--- EXERCISE ---
Word for word, give again the line holding "s.fis := rfl" and each line after it to the end of the listing below.
•••
@[simp] theorem State.emit_order (s : State) (o : Output) : (s.emit o).order = s.order := rfl
@[simp] theorem State.emit_sclk (s : State) (o : Output) : (s.emit o).sclk = s.sclk := rfl
@[simp] theorem State.emit_clk (s : State) (o : Output) : (s.emit o).clk = s.clk := rfl
@[simp] theorem State.emit_ptp (s : State) (o : Output) : (s.emit o).ptp = s.ptp := rfl
@[simp] theorem State.emit_bkp (s : State) (o : Output) : (s.emit o).bkp = s.bkp := rfl
@[simp] theorem State.emit_regs (s : State) (o : Output) : (s.emit o).regs = s.regs := rfl
@[simp] theorem State.emit_flips (s : State) (o : Output) : (s.emit o).flips = s.flips := rfl
@[simp] theorem State.emit_rlat (s : State) (o : Output) : (s.emit o).rlat = s.rlat := rfl
@[simp] theorem State.emit_wlat (s : State) (o : Output) : (s.emit o).wlat = s.wlat := rfl
@[simp] theorem State.emit_cfgA (s : State) (o : Output) : (s.emit o).cfgA = s.cfgA := rfl
@[simp] theorem State.emit_cfgS (s : State) (o : Output) : (s.emit o).cfgS = s.cfgS := rfl
@[simp] theorem State.emit_tsq (s : State) (o : Output) : (s.emit o).tsq = s.tsq := rfl
@[simp] theorem State.emit_servo (s : State) (o : Output) : (s.emit o).servo = s.servo := rfl
@[simp] theorem State.emit_ptpPorts (s : State) (o : Output) : (s.emit o).ptpPorts = s.ptpPorts := rfl
@[simp] theorem State.emit_dats (s : State) (o : Output) : (s.emit o).dats = s.dats := rfl
@[simp] theorem State.emit_stk (s : State) (o : Output) : (s.emit o).stk = s.stk := rfl
@[simp] theorem State.emit_ports (s : State) (o : Output) : (s.emit o).ports = s.ports := rfl
@[simp] theorem State.emit_hbAt (s : State) (o : Output) : (s.emit o).hbAt = s.hbAt := rfl
@[simp] theorem State.emit_img (s : State) (o : Output) : (s.emit o).img = s.img := rfl
@[simp] theorem State.emit_konst (s : State) (o : Output) : (s.emit o).konst = s.konst := rfl
@[simp] theorem State.emit_prog (s : State) (o : Output) : (s.emit o).prog = s.prog := rfl
@[simp] theorem State.emit_progBytes (s : State) (o : Output) : (s.emit o).progBytes = s.progBytes := rfl
@[simp] theorem State.emit_engs (s : State) (o : Output) : (s.emit o).engs = s.engs := rfl
@[simp] theorem State.emit_plm (s : State) (o : Output) : (s.emit o).plm = s.plm := rfl
@[simp] theorem State.emit_blk (s : State) (o : Output) : (s.emit o).blk = s.blk := rfl
@[simp] theorem State.emit_viols (s : State) (o : Output) : (s.emit o).viols = s.viols := rfl
@[simp] theorem State.emit_cmp (s : State) (o : Output) : (s.emit o).cmp = s.cmp := rfl
@[simp] theorem State.emit_pair (s : State) (o : Output) : (s.emit o).pair = s.pair := rfl
@[simp] theorem State.emit_mp (s : State) (o : Output) : (s.emit o).mp = s.mp := rfl
@[simp] theorem State.emit_grps (s : State) (o : Output) : (s.emit o).grps = s.grps := rfl
@[simp] theorem State.emit_chans (s : State) (o : Output) : (s.emit o).chans = s.chans := rfl
@[simp] theorem State.emit_cans (s : State) (o : Output) : (s.emit o).cans = s.cans := rfl
@[simp] theorem State.emit_ctls (s : State) (o : Output) : (s.emit o).ctls = s.ctls := rfl
@[simp] theorem State.emit_fis (s : State) (o : Output) : (s.emit o).fis = s.fis := rfl
@[simp] theorem State.emit_fos (s : State) (o : Output) : (s.emit o).fos = s.fos := rfl
@[simp] theorem State.emit_recd (s : State) (o : Output) : (s.emit o).recd = s.recd := rfl
@[simp] theorem State.emit_mram (s : State) (o : Output) : (s.emit o).mram = s.mram := rfl
@[simp] theorem State.emit_mem (s : State) (o : Output) : (s.emit o).mem = s.mem := rfl
@[simp] theorem State.emit_pwr (s : State) (o : Output) : (s.emit o).pwr = s.pwr := rfl
@[simp] theorem State.emit_upd (s : State) (o : Output) : (s.emit o).upd = s.upd := rfl
@[simp] theorem State.emit_free (s : State) (o : Output) : (s.emit o).free = s.free := rfl
@[simp] theorem State.emit_pending (s : State) (o : Output) : (s.emit o).pending = s.pending := rfl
•••
--- SOLUTION TO THE PROBLEM ---
@[simp] theorem State.emit_fis (s : State) (o : Output) : (s.emit o).fis = s.fis := rfl
@[simp] theorem State.emit_fos (s : State) (o : Output) : (s.emit o).fos = s.fos := rfl
@[simp] theorem State.emit_recd (s : State) (o : Output) : (s.emit o).recd = s.recd := rfl
@[simp] theorem State.emit_mram (s : State) (o : Output) : (s.emit o).mram = s.mram := rfl
@[simp] theorem State.emit_mem (s : State) (o : Output) : (s.emit o).mem = s.mem := rfl
@[simp] theorem State.emit_pwr (s : State) (o : Output) : (s.emit o).pwr = s.pwr := rfl
@[simp] theorem State.emit_upd (s : State) (o : Output) : (s.emit o).upd = s.upd := rfl
@[simp] theorem State.emit_free (s : State) (o : Output) : (s.emit o).free = s.free := rfl
@[simp] theorem State.emit_pending (s : State) (o : Output) : (s.emit o).pending = s.pending := rfl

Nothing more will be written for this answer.